Personal information
- Full name: Edward Hopkins
- Born: 27 May 1949
- Died: 20 November 2023 (aged 74)
- Original team: Moe
- Height: 177 cm (5 ft 10 in)
- Weight: 68 kg (150 lb)

Playing career^{1}
- Years: Club / Games (Goals)
- 1968–1971: Carlton / 29 (10)
- ^{1} Playing statistics correct to the end of 1971.

= Ted Hopkins =

Australian rules footballer, businessman and writer (1949–2023)

Edward Hopkins (27 May 1949 – 20 November 2023) was an Australian rules footballer, businessman and writer. He was most notable for his four-goal effort in the second half of Carlton's remarkable victory in the 1970 VFL Grand Final.

Hopkins died on 20 November 2023, at the age of 74. At the time of his death, Ted resided in Melbourne and had one child, Erica Hopkins.

==Football career==
Hopkins, who came from Moe, played 29 senior games for the Carlton Football Club as a small rover.

Hopkins was most famous for his performance in Carlton's victory over Collingwood in the 1970 VFL Grand Final. Initially starting on the bench, Hopkins was substituted onto the ground as the 19th man for Bert Thornley at half-time. Within fifteen minutes, he had scored three goals, and assisted on another to Alex Jesaulenko – in a purple patch during which Carlton scored seven goals to erase Collingwood's 44-point half-time lead. He scored a fourth goal late in the final quarter. Carlton won the Grand Final by ten points.

He played only one further game for Carlton before retiring from football to pursue other interests.
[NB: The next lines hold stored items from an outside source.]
-- ==== Sys2Proof/Machine/Cells.lean ====
section
/-! DEFINITION. What every cell instruction shares: neighbours and channels (R20, R21, R64), spill rings (R121, R122,
R409), sources and destinations (R151, R152),
readiness (R61, R157, R158), control and done tokens (R160, R58). -/

namespace Sys2Proof.Machine

/-! ### Lanes and contexts -/

/-- Lane i of eight lanes. -/
def lane (l : Lanes) (i : Nat) : Fw := l.toList.getD i 0

/-- Eight lanes from a function of the lane number. -/
def mkLanes (g : Nat → Fw) : Lanes := Vector.ofFn (fun i => g i.val)

/-- The lanes whose test holds, as a mask. -/
def laneMask (p : Nat → Bool) : BitVec 8 := maskOf 8 ((List.range 8).filter p)

/-- The active context of a cell (R60). -/
def Cell.ctx (x : Cell) : Ctx := x.ctxs.getD x.active {}

/-- A cell with its active context changed. -/
def Cell.setCtx (x : Cell) (f : Ctx → Ctx) : Cell := { x with ctxs := x.ctxs.upd x.active {} f }

/-- Whether agbind is set for a direction (R162). -/
def Ctx.agbind (k : Ctx) (d : Nat) : Bool := k.r2.getLsbD (18 + d)

/-- The control-input source of ci0 or ci1 (R162, R163). -/
def Ctx.cin (k : Ctx) (i : Nat) : Nat := k.r2.fld (9 * i + 8) (9 * i)

/-- Rounding mode and trap enables (R162). -/
def Ctx.rnd (k : Ctx) : Rnd := Rnd.ofField (k.r2.fld 28 27)
def Ctx.trapEn (k : Ctx) : BitVec 5 := BitVec.ofNat 5 (k.r2.fld 26 22)

/-- The spill descriptor of a direction (R162). -/
def Ctx.spillWord (k : Ctx) (d : Nat) : Nat :=
  match d with
  | 0 => k.r0.fld 31 0
  | 1 => k.r0.fld 63 32
  | 2 => k.r1.fld 31 0
  | _ => k.r1.fld 63 32

/-- A spill ring: bank, first slot and slots (R163). -/
structure Spill where
  bank : Nat
  base : Nat
  size : Nat
  deriving DecidableEq, Repr, Inhabited

/-- The enabled spill ring of a direction (R163). -/
def Ctx.spill (k : Ctx) (d : Nat) : Option Spill :=
  let w := k.spillWord d
  if bitOf w 31 then some { bank := fld w 30 27, base := fld w 26 16, size := fld w 11 0 } else none

/-- The slot of a context, as the 64-bit word of R149; an absent one is unused. -/
def Ctx.slot (k : Ctx) (n : Nat) : Nat := (k.slots.getD n 0).toNat

/-! ### Neighbours and channels -/

/-- Whether two tiles belong to one region (R20). -/
def State.sameRegion (s : State) (t u : Nat) : Bool :=
  match (s.tile t).anchor, (s.tile u).anchor with
  | some a, some b => a == b
  | _, _ => false

/-- The tile next to a tile in a direction, inside its die. -/
def tileNear (t d : Nat) : Option Nat :=
  let x := t % 12
  let y := t / 12 % 12
  match d with
  | 0 => if y = 0 then none else some (t - 12)
  | 1 => if x = 11 then none else some (t + 1)
  | 2 => if y = 11 then none else some (t + 12)
  | _ => if x = 0 then none else some (t - 1)

/-- The cell number next to a cell in a direction, and whether the step leaves the tile (R18: number 8 cy + cx). -/
def cellNear (c d : Nat) : Nat × Bool :=
  let x := c % 8
  let y := c / 8
  match d with
  | 0 => if y = 0 then (56 + x, true) else (c - 8, false)
  | 1 => if x = 7 then (8 * y, true) else (c + 1, false)
  | 2 => if y = 7 then (x, true) else (c + 8, false)
  | _ => if x = 0 then (8 * y + 7, true) else (c - 1, false)

/-- The cell of the same region next to a cell (R20). -/
def State.neighbour (s : State) (t c d : Nat) : Option (Nat × Nat) :=
  let n := cellNear c d
  if n.2 then
    match tileNear t d with
    | some u => if s.sameRegion t u then some (u, n.1) else none
    | none => none
  else some (t, n.1)

/-- The address generator that serves a boundary cell on a side (R21). -/
def agOfEdge (c d : Nat) : Nat :=
  match d with
  | 0 => c % 8 / 4
  | 1 => 2 + c / 8 / 4
  | 2 => 4 + c % 8 / 4
  | _ => 6 + c / 8 / 4

/-- What a channel pair of a cell joins: a neighbour, an address generator, or nothing while it is closed (R64) or cut
by the neighbour's binding alone. -/
inductive Link where
  | cell (t c : Nat)
  | ag (a : Nat)
  | closed
  deriving DecidableEq, Repr, Inhabited

/-- The channel pair of a cell on a side (R21, R64, R163). -/
def State.link (s : State) (t c d : Nat) : Link :=
  let out := (cellNear c d).2
  let x := s.cellAt t c
  if out && x.ctx.agbind d then .ag (agOfEdge c d)
  else
    match s.neighbour t c d with
    | none => .ag (agOfEdge c d)
    | some (u, m) =>
      let y := s.cellAt u m
      if out && y.ctx.agbind ((d + 2) % 4) then .closed
      else if x.sweepDone != y.sweepDone then .closed
      else .cell u m

/-- Whether the cells of a tile stand still for a fabric-path MV or ATTN of the loaded operator, on its own tile or, with span,
on every tile of the placement (R273, R282, R288). -/
def State.cellsPaused (s : State) (t : Nat) : Bool :=
  s.cmds.anyP (fun _ rc =>
    let code := rc.c.w0.fld 63 56
    let front : Bool := match rc.c.by_ with
      | .front .. => true
      | _ => false
    rc.path == 0 && (code == 0xA0 || code == 0xA2) && !front && rc.res.isNone && s.loadedOn t == some rc.pk &&
    (rc.tile == t || (code == 0xA0 && rc.eq.getLsbD 53)))

/-- Whether an output leads to a cell that stands still, whose channels take no token: what comes waits or spills (R282,
R288). -/
def State.heldOut (s : State) (t c d : Nat) : Bool :=
  match s.link t c d with
  | .cell u _ => s.cellsPaused u
  | .ag _ => s.cellsPaused t
  | .closed => false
He kicked a career total of 10 goals.

==Media career==
Hopkins wrote several pieces of published fiction and poetry. He was also employed as a journalist, publisher and radio presenter. His last project was TedSport, focussing on high-performance sports analysis. He was also co-founder of Champion Books, the Backyard Press Printing Co-operative, and Champion Data, a sports-statistics firm that concentrates on Australian rules football.